NBLAST: a graphical user interface-based two-way BLAST software with a dot plot viewer

Article information

Genomics Inform. 2022;20.e36

Publication date (electronic) : 2022 September 30

doi : https://doi.org/10.5808/gi.22053

Beom-Soon Choi ¹

, Seon Kang Choi ²

, Nam-Soo Kim ¹^,

, Ik-Young Choi ¹^,²^,

¹BIT Institute NBIT Co., Ltd., Chuncheon 24341, Korea

²Department of Agriculture and Life Industry, Kangwon National University, Chuncheon 24341, Korea

^*Corresponding author E-mail: kimnamsu@kangwon.ac.kr

^**Corresponding author E-mail: choii@kangwon.ac.kr

Received 2022 August 22; Revised 2022 September 3; Accepted 2022 September 5.

Abstract

BLAST, a basic bioinformatics tool for searching local sequence similarity, has been one of the most widely used bioinformatics programs since its introduction in 1990. Users generally use the web-based NCBI-BLAST program for BLAST analysis. However, users with large sequence data are often faced with a problem of upload size limitation while using the web-based BLAST program. This proves inconvenient as scientists often want to run BLAST on their own data, such as transcriptome or whole genome sequences. To overcome this issue, we developed NBLAST, a graphical user interface-based BLAST program that employs a two-way system, allowing the use of input sequences either as “query” or “target” in the BLAST analysis. NBLAST is also equipped with a dot plot viewer, thus allowing researchers to create custom database for BLAST and run a dot plot similarity analysis within a single program. It is available to access to the NBLAST with http://nbitglobal.com/nblast.

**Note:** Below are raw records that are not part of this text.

/-- No pattern stands strictly between two neighbouring points of the grid a magnitude is rounded on. -/
theorem unitsOf_off_grid (num den p : Nat) :
    unitsOf p ≤ num / (den * 2 ^ gridShift (num / den)) * 2 ^ gridShift (num / den) ∨
      (num / (den * 2 ^ gridShift (num / den)) + 1) * 2 ^ gridShift (num / den) ≤ unitsOf p := by
  have hb := (gridShift_bounds (num / den)).2
  rw [Nat.div_div_eq_div_mul] at hb
  set s := gridShift (num / den)
  set n := num / (den * 2 ^ s)
  rcases Nat.lt_or_ge (n * 2 ^ s) (unitsOf p) with h | h
  · right
    have hdvd : 2 ^ s ∣ unitsOf p := by
      by_cases hs : s = 0
      · simp [hs]
      · refine two_pow_dvd_unitsOf (le_trans ?_ h.le)
        exact Nat.mul_le_mul_right _ (hb hs)
    obtain ⟨k, hk⟩ := hdvd
    rw [hk, Nat.mul_comm (2 ^ s) k] at h ⊢
    exact Nat.mul_le_mul_right _ (Nat.lt_of_mul_lt_mul_right h)
  · exact Or.inl h

/-- Rounding gives a nearest pattern: none is nearer to `num / den` units. -/
theorem roundOpen_nearest (num den : Nat) (hd : 0 < den) (p : Nat) :
    |(unitsOf (roundOpen num den) : ℚ) - (num : ℚ) / den| ≤ |(unitsOf p : ℚ) - (num : ℚ) / den| := by
  have hg := unitsOf_off_grid num den p
  rw [unitsOf_roundOpen num den]
  set s := gridShift (num / den)
  set step := den * 2 ^ s with hstep
  have hstep0 : 0 < step := Nat.mul_pos hd (by positivity)
  have hdiv : step * (num / step) + num % step = num := Nat.div_add_mod num step
  have hr : num % step < step := Nat.mod_lt _ hstep0
  set n := num / step
  set r := num % step
  have hdq : (0 : ℚ) < den := by exact_mod_cast hd
  have hx : (num : ℚ) / den = n * 2 ^ s + (r : ℚ) / den := by
    rw [← hdiv, hstep]; push_cast; field_simp
  have hrq : (r : ℚ) / den < 2 ^ s := by
    rw [div_lt_iff₀ hdq]
    have : r < 2 ^ s * den := by rw [Nat.mul_comm]; exact hr
    exact_mod_cast this
  have hr0 : (0 : ℚ) ≤ (r : ℚ) / den := by positivity
  have hpq : (unitsOf p : ℚ) ≤ n * 2 ^ s ∨ ((n : ℚ) + 1) * 2 ^ s ≤ unitsOf p := by
    rcases hg with h | h
    · exact Or.inl (by exact_mod_cast h)
    · exact Or.inr (by exact_mod_cast h)
  have up : ∀ {k : Nat}, k = n + 1 → step ≤ 2 * r → |((k * 2 ^ s : Nat) : ℚ) - (num : ℚ) / den| ≤
      |(unitsOf p : ℚ) - (num : ℚ) / den| := by
    intro k hk h
    have h2 : (2 : ℚ) ^ s ≤ 2 * (r / den) := by
      have : ((den * 2 ^ s : Nat) : ℚ) ≤ 2 * r := by exact_mod_cast h
      push_cast at this
      rw [mul_div_assoc', le_div_iff₀ hdq]; linarith
    rw [hk, hx]; push_cast
    rw [abs_of_nonneg (by linarith)]
    rcases hpq with h' | h'
    · rw [abs_of_nonpos (by linarith)]; linarith
    · rw [abs_of_nonneg (by linarith)]; linarith
  have down : ∀ {k : Nat}, k = n → 2 * r ≤ step → |((k * 2 ^ s : Nat) : ℚ) - (num : ℚ) / den| ≤
      |(unitsOf p : ℚ) - (num : ℚ) / den| := by
    intro k hk h
    have h2 : (2 : ℚ) * (r / den) ≤ 2 ^ s := by
      have : (2 * r : ℚ) ≤ ((den * 2 ^ s : Nat) : ℚ) := by exact_mod_cast h
      push_cast at this
      rw [mul_div_assoc', div_le_iff₀ hdq]; linarith
    rw [hk, hx]; push_cast
    rw [abs_of_nonpos (by linarith)]
    rcases hpq with h' | h'
    · rw [abs_of_nonpos (by linarith)]; linarith
    · rw [abs_of_nonneg (by linarith)]; linarith
  unfold roundStep
  split_ifs with h1 h2
  · exact down rfl h1.le
  · exact up rfl h2.le
  · rcases Nat.mod_two_eq_zero_or_one n with h | h
    · exact down (by omega) (by omega)
    · exact up (by omega) (by omega)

Keywords: BLAST; database; dot plot; sequence alignment; two-way BLAST system

Introduction

Over the years, modern sequencing platforms have been generating genome information exponentially, and the number of genes with annotated function is increasing very rapidly as the bioinformatics field advances. Next-generation sequencing technologies have allowed researchers to obtain sequences from the whole genome or transcriptome easily in less time and in a cost-effective manner. Thus, effective bioinformatics tools are required to curate the obtained sequence data to match the annotated gene information in the public database. Since the introduction of the Basic Local Alignment Search Tool (BLAST) program in 1990 [1], this has been one of the most widely used bioinformatics programs. The algorithm of the BLAST program approximates sequence alignment by optimizing the local similarities between sequences by heuristic method. The BLAST algorithm has been further implemented into more advanced programs, such as WU-BLAST [2] and ScalaBLAST [3], but the most fundamental and earliest implementation of BLAST is by NCBI as a free web-based service, which is used by researchers worldwide. However, researchers cannot use their own sequence data with the web-based NCBI-BLAST program if the data exceed a size limit during the query sequence upload process, effectively precluding the analysis of large sequence data, such as whole transcriptome data sets. If researchers want to run BLAST on their own sequences, they will have to create a BLAST database in advance. However, NCBI-BLAST does not support custom database creation; hence, researchers must download the NCBI-BLAST program to analyze their own sequences. This introduces another barrier to accessibility, as executing the downloaded program requires a fairly advanced computational skill entailing the use of the command line interface.

The output of the BLAST program can be visualized using dot plots. A dot plot is a graphical representation of sequence similarities between two biological samples of proteins or nucleotides [4]. Dot plot is very efficient for analyzing of structural variations, such as duplication, inversion, and deletion between two sequences, as the results are displayed in a dot plot matrix. Dozens of dot plot programs are available online, but not many are integrated into a BLAST program in a standalone environment.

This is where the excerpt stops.